RCTs of lifestyle intervention study are always challenging. Although lifestyle management is the simplest and most economical way and can avoid invasive manipulation and long-term drug intervention to improve the metabolic syndrome caused by PCOS and obesity, the low compliance is the common challenge in lifestyle intervention study. In an RCT focused on exercise intervention, only 16.3% of the women attended 50% of the training sessions [31]. Thornton et al. [32] confirmed the importance of nutrition intervention adherence in preventing GDM, with adherent participants gaining only 2.3 versus 14.1 kg in controls. The study also showed a GDM prevalence of 2.2% in the adherent group versus 34.6% in the “nonadherent” group. Many attempts have been made to increase the adherence rate, such as DVDs [33], smartphone apps [34], and telephone calls [35] as a supplement to face-to-face follow-up. In our study, we used WeChat app to set up a group to increase the communication between dietitians and our subjects. This app allowed the patients to upload their meals and exercise records through the WeChat online to complete the follow-up. But, the loss of follow-up in our trial was still 22.9%. A total of 77.1% of the women completed the follow-up. In our intervention group, 66.5% of subjects completed follow-up on the WeChat app, while only 33.5% of them completed the face-to-face follow-up. This may be a contributing factor to the lack of effect of intervention on our outcomes.

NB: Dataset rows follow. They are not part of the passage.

-- ==== Sys2Proof/Laws/Step.lean ====
section
/-! SUPPORT. What an instruction and a step can do, said once: the inversion lemmas of `exec`, `holderAct` and `construct`, and
the specifications of the two pixel accesses. -/

namespace Sys2Proof.Machine

@[simp] theorem step_idle {s : State} (h : s.inputs = []) : step s = .next s := by
  unfold step; rw [h]

theorem step_request {s : State} {req : BitVec 160} {rest : List Input} (h : s.inputs = .request req :: rest) :
    step s = serve req { s with inputs := rest } := by
  unfold step; rw [h]

theorem step_holder {s : State} {access : HolderAccess} {rest : List Input} (h : s.inputs = .holder access :: rest) :
    step s = holderAct access { s with inputs := rest } := by
  unfold step; rw [h]

theorem step_reset {s : State} {form : ResetForm} {rest : List Input} (h : s.inputs = .reset form :: rest) :
    step s = construct form { s with inputs := rest } := by
  unfold step; rw [h]

theorem serve_ok {req : BitVec 160} {i : Instr} (h : decode req = .ok i) (s : State) : serve req s = exec i s := by
  unfold serve; rw [h]

theorem serve_reserved {req : BitVec 160} {e : Reserved} (h : decode req = .error e) (s : State) :
    serve req s = .next (s.respond .reserved) := by
  unfold serve; rw [h]

/-- `LDPX` of an index in range (rule R110). -/
theorem ldpxReply_inside {layout : Layout} {st : Store} {index : Word}
    (h0 : 0 ≤ sint index) (h1 : sint index < st.length layout) :
    ldpxReply layout (some st) index = .next (some st, pixelRead
      ((List.range layout.stride).map fun k => st.bytes.read (pixelAddr layout (sint index).toNat + k))) := by
  have hin := Store.pixel_inside (st := st) (layout := layout) (i := (sint index).toNat) (by omega)
  have hr : st.memRead (pixelAddr layout (sint index).toNat) layout.stride =
      some ((List.range layout.stride).map fun k => st.bytes.read (pixelAddr layout (sint index).toNat + k)) := by
    unfold Store.memRead Store.storeSize; rw [if_pos hin]
  simp only [ldpxReply, if_pos ((inRange_iff _ _).2 ⟨h0, h1⟩), hr]

/-- `LDPX` of an index out of range (rule R110). -/
theorem ldpxReply_outside {layout : Layout} {st : Store} {index : Word}
    (h : ¬ (0 ≤ sint index ∧ sint index < st.length layout)) :
    ldpxReply layout (some st) index = .next (some st, .outOfRange sentinel) := by
  simp only [ldpxReply, if_neg (by rwa [inRange_iff] : ¬ inRange (sint index) (st.length layout) = true)]

theorem pixelBytes_length (layout : Layout) (c : Word) : (pixelBytes layout c).length = layout.stride := by
  cases layout <;> rfl

/-- `STPX` to an index in range (rule R111). -/
theorem stpxReply_inside {layout : Layout} {st : Store} {index : Word} (c : Word)
    (h0 : 0 ≤ sint index) (h1 : sint index < st.length layout) :
    ∃ st', st.memWrite (pixelAddr layout (sint index).toNat) (pixelBytes layout c) = some st' ∧
      stpxReply layout (some st) index c = .next (some st', .done 0#32) := by
  have hin := Store.pixel_inside (st := st) (layout := layout) (i := (sint index).toNat) (by omega)
  have hr : st.memWrite (pixelAddr layout (sint index).toNat) (pixelBytes layout c) = some
      { st with bytes := st.bytes.writeBytes (pixelAddr layout (sint index).toNat) (pixelBytes layout c) } := by
    unfold Store.memWrite Store.storeSize; rw [pixelBytes_length, if_pos hin]
  exact ⟨_, hr, by simp only [stpxReply, if_pos ((inRange_iff _ _).2 ⟨h0, h1⟩), hr]⟩

/-- `STPX` to an index out of range (rule R111). -/
theorem stpxReply_outside {layout : Layout} {st : Store} {index : Word} (c : Word)
    (h : ¬ (0 ≤ sint index ∧ sint index < st.length layout)) :
    stpxReply layout (some st) index c = .next (some st, .outOfRange 0#32) := by
  simp only [stpxReply, if_neg (by rwa [inRange_iff] : ¬ inRange (sint index) (st.length layout) = true)]

theorem execLdpx_inside {s : State} {st : Store} {index : Word} (hs : s.px = some st)
    (h0 : 0 ≤ sint index) (h1 : sint index < st.length s.layout) :
    execLdpx index s = .next (s.respond (pixelRead
      ((List.range s.layout.stride).map fun k => st.bytes.read (pixelAddr s.layout (sint index).toNat + k)))) := by
  rw [execLdpx, hs, ldpxReply_inside h0 h1, State.answer_next, State.withStore_self hs]

theorem execLdpx_outside {s : State} {st : Store} {index : Word} (hs : s.px = some st)
    (h : ¬ (0 ≤ sint index ∧ sint index < st.length s.layout)) :
    execLdpx index s = .next (s.respond (.outOfRange sentinel)) := by
  rw [execLdpx, hs, ldpxReply_outside h, State.answer_next, State.withStore_self hs]

theorem execStpx_inside {s : State} {st : Store} {index : Word} (c : Word) (hs : s.px = some st)
    (h0 : 0 ≤ sint index) (h1 : sint index < st.length s.layout) :
    ∃ st', st.memWrite (pixelAddr s.layout (sint index).toNat) (pixelBytes s.layout c) = some st' ∧
      execStpx index c s = .next ((s.withStore (some st')).respond (.done 0#32)) := by
  obtain ⟨st', hw, he⟩ := stpxReply_inside c h0 h1
  exact ⟨st', hw, by rw [execStpx, hs, he, State.answer_next]⟩

theorem execStpx_outside {s : State} {st : Store} {index : Word} (c : Word) (hs : s.px = some st)
    (h : ¬ (0 ≤ sint index ∧ sint index < st.length s.layout)) :
    execStpx index c s = .next (s.respond (.outOfRange 0#32)) := by
  rw [execStpx, hs, stpxReply_outside c h, State.answer_next, State.withStore_self hs]

/-- A pixel access without a store (log entry 10). -/
theorem execLdpx_none {s : State} (index : Word) (hs : s.px = none) : execLdpx index s = .fault .storeAbsent := by
  rw [execLdpx, hs]; rfl

theorem execStpx_none {s : State} (index c : Word) (hs : s.px = none) : execStpx index c s = .fault .storeAbsent := by
  rw [execStpx, hs]; rfl

theorem gradSample_legal (start stop : Word) (n i : Int) :
    (gradSample start stop n i).ill = false := by
  unfold gradSample
  split
  · split
    · rfl
    · split <;> rfl
  · rfl

/-- Everything an instruction that answers a next state can do: give one legal response, and, for an in-range `STPX`, write the
pixel's bytes through the store port. -/
theorem exec_next_cases {i : Instr} {s t : State} (h : exec i s = .next t) :
    (∃ r : Response, r.ill = false ∧ t = s.respond r) ∨
    (∃ index c st st', i = .stpx index c ∧ s.px = some st ∧ 0 ≤ sint index ∧ sint index < st.length s.layout ∧
      st.memWrite (pixelAddr s.layout (sint index).toNat) (pixelBytes s.layout c) = some st' ∧
      t = (s.withStore (some st')).respond (.done 0#32)) := by
  cases i with
  | packrgb r g b => exact .inl ⟨_, rfl, (Host.Outcome.next.inj h).symm⟩
  | packargb a r g b => exact .inl ⟨_, rfl, (Host.Outcome.next.inj h).symm⟩
  | unpackb c => exact .inl ⟨_, rfl, (Host.Outcome.next.inj h).symm⟩
  | unpackg c => exact .inl ⟨_, rfl, (Host.Outcome.next.inj h).symm⟩
  | unpackr c => exact .inl ⟨_, rfl, (Host.Outcome.next.inj h).symm⟩
  | unpacka c => exact .inl ⟨_, rfl, (Host.Outcome.next.inj h).symm⟩
  | hsv sd vd hue sat val => exact .inl ⟨_, rfl, (Host.Outcome.next.inj h).symm⟩
  | fade c br => exact .inl ⟨_, rfl, (Host.Outcome.next.inj h).symm⟩
  | blend ca al cb => exact .inl ⟨_, rfl, (Host.Outcome.next.inj h).symm⟩
  | grad start stop n i => exact .inl ⟨_, gradSample_legal _ _ _ _, (Host.Outcome.next.inj h).symm⟩
  | ldpx index =>
    replace h : execLdpx index s = .next t := h
    cases hs : s.px with
    | none => rw [execLdpx_none index hs] at h; cases h
    | some st =>
      by_cases hr : 0 ≤ sint index ∧ sint index < st.length s.layout
      · rw [execLdpx_inside hs hr.1 hr.2] at h
        exact .inl ⟨_, rfl, (Host.Outcome.next.inj h).symm⟩
      · rw [execLdpx_outside hs hr] at h
        exact .inl ⟨_, rfl, (Host.Outcome.next.inj h).symm⟩
  | stpx index c =>
    replace h : execStpx index c s = .next t := h
    cases hs : s.px with
    | none => rw [execStpx_none index c hs] at h; cases h
    | some st =>
      by_cases hr : 0 ≤ sint index ∧ sint index < st.length s.layout
      · obtain ⟨st', hw, he⟩ := execStpx_inside c hs hr.1 hr.2
        rw [he] at h
        exact .inr ⟨index, c, st, st', rfl, rfl, hr.1, hr.2, hw, (Host.Outcome.next.inj h).symm⟩
      · rw [execStpx_outside c hs hr] at h
        exact .inl ⟨_, rfl, (Host.Outcome.next.inj h).symm⟩

/-- Everything an external-holder input that answers a next state can do (rule R46). -/
theorem holderAct_next_cases {access : HolderAccess} {s t : State} (h : holderAct access s = .next t) :
    t = s ∨ (s.storeOwned = false ∧ ∃ st, s.px = some st ∧
      ((∃ addr value st', access = .writeByte addr value ∧ st.memWrite addr [value] = some st' ∧
          t = s.withStore (some st')) ∨
       (∃ contents, access = .rewrite contents ∧ contents.length ≤ Config.maxStoreSize ∧
          t = s.withStore (some (Store.ofContents contents))) ∨
       (access = .free ∧ t = s.withStore none))) := by
  unfold holderAct at h
  split at h
  · exact .inl (Host.Outcome.next.inj h).symm
  · rename_i ho
    have ho : s.storeOwned = false := by simpa using ho
    split at h
    · cases h
    · rename_i st hs
      cases access with
      | readByte addr =>
        simp only at h
        split at h
        · exact .inl (Host.Outcome.next.inj h).symm
        · cases h
      | writeByte addr value =>
        simp only at h
        split at h
        · rename_i st' hw
          exact .inr ⟨ho, st, hs, .inl ⟨addr, value, st', rfl, hw, (Host.Outcome.next.inj h).symm⟩⟩
        · cases h
      | rewrite contents =>
        simp only at h
        split at h
        · exact .inr ⟨ho, st, hs, .inr (.inl ⟨contents, rfl, ‹_›, (Host.Outcome.next.inj h).symm⟩)⟩
        · cases h
      | free => exact .inr ⟨ho, st, hs, .inr (.inr ⟨rfl, (Host.Outcome.next.inj h).symm⟩)⟩

/-- Everything a reset that answers a next state can do (rule R141). -/
theorem construct_next_cases {form : ResetForm} {s t : State} (h : construct form s = .next t) :
    (∃ layout n, form = .allocate layout n ∧ n * layout.stride ≤ Config.maxStoreSize ∧
      t = { State.allocated layout n with inputs := s.inputs, responses := s.responses }) ∨
    (∃ layout contents, form = .wrap layout contents ∧ contents.length ≤ Config.maxStoreSize ∧
      t = { s with px := some (Store.ofContents contents), layout := layout, storeOwned := false }) := by
  unfold construct at h
  cases form with
  | allocate layout n =>
    simp only at h
    split at h
    · exact .inl ⟨layout, n, rfl, ‹_›, (Host.Outcome.next.inj h).symm⟩
    · cases h
  | wrap layout contents =>
    simp only at h
    split at h
    · exact .inr ⟨layout, contents, rfl, ‹_›, (Host.Outcome.next.inj h).symm⟩
    · cases h

end Sys2Proof.Machine
end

In addition, considering the routine prenatal care in our hospital, including recommendations on diet and physical activity for all women, we suspected that the intensity of the given lifestyle intervention in our trial was probably not high enough to provide additional benefit for participants in the intervention group. In some trials, physical activity intervention alone has been effective. Previous studies showed that supervised 3-times-weekly exercise sessions could reduce the incidence of GDM [36, 37], PIH, preeclampsia, and macrosomia [36]. Physical activity intensity in our trial might be lower than that in other trials with a positive effect on obstetric and perinatal outcomes.

Lessons and Reflections

Until now, it is unclear whether lifestyle intervention in overweight/obese women with PCOS without impaired glucose tolerance and insulin resistance will result in improved metabolic outcomes. Studies focusing on subgroups of women with PCOS may be considered, given that the insulin resistance or dysglycemia may have already existed in women with PCOS before pregnancy. The timing of lifestyle intervention is also a critical issue to be considered in future studies. It is still unclear whether lifestyle interventions implemented before pregnancy can be beneficial for this high-risk population. Previous studies evaluating GWG are based on changes in total body weight. There are no studies documenting the effect of lifestyle intervention on changes in body composition during pregnancy, such as fat percentage and fat-free mass index. Improving the compliance of the subjects should be a key factor to consider for future studies. In order to improve the evaluation of compliance, some new techniques can also be used including analyzing meal size/component using photos uploaded by the subjects, tracking of physical activities, real-time record of heart rates, etc. Moreover, exercise under supervision may be more beneficial to prevent cognitive decline and improve exercise adherence.

Strength and Limitation

This is the first RCT focused on lifestyle intervention in overweight/obese women with PCOS during pregnancy. We used an instant messaging app (WeChat) as a new strategy to minimize dropouts and enhance the compliance of the subjects. A limitation is that the compliance in the intervention group was not as good as we expected. Another limitation of our study is that the intervention was not performed under supervision. We can only rely on the self-reports of the subjects to estimate their compliance to the intervention. Furthermore, there are no objective indicators to assess compliance. Lastly, our subjects were from a metropolitan area in Northern China and may not represent a diverse population.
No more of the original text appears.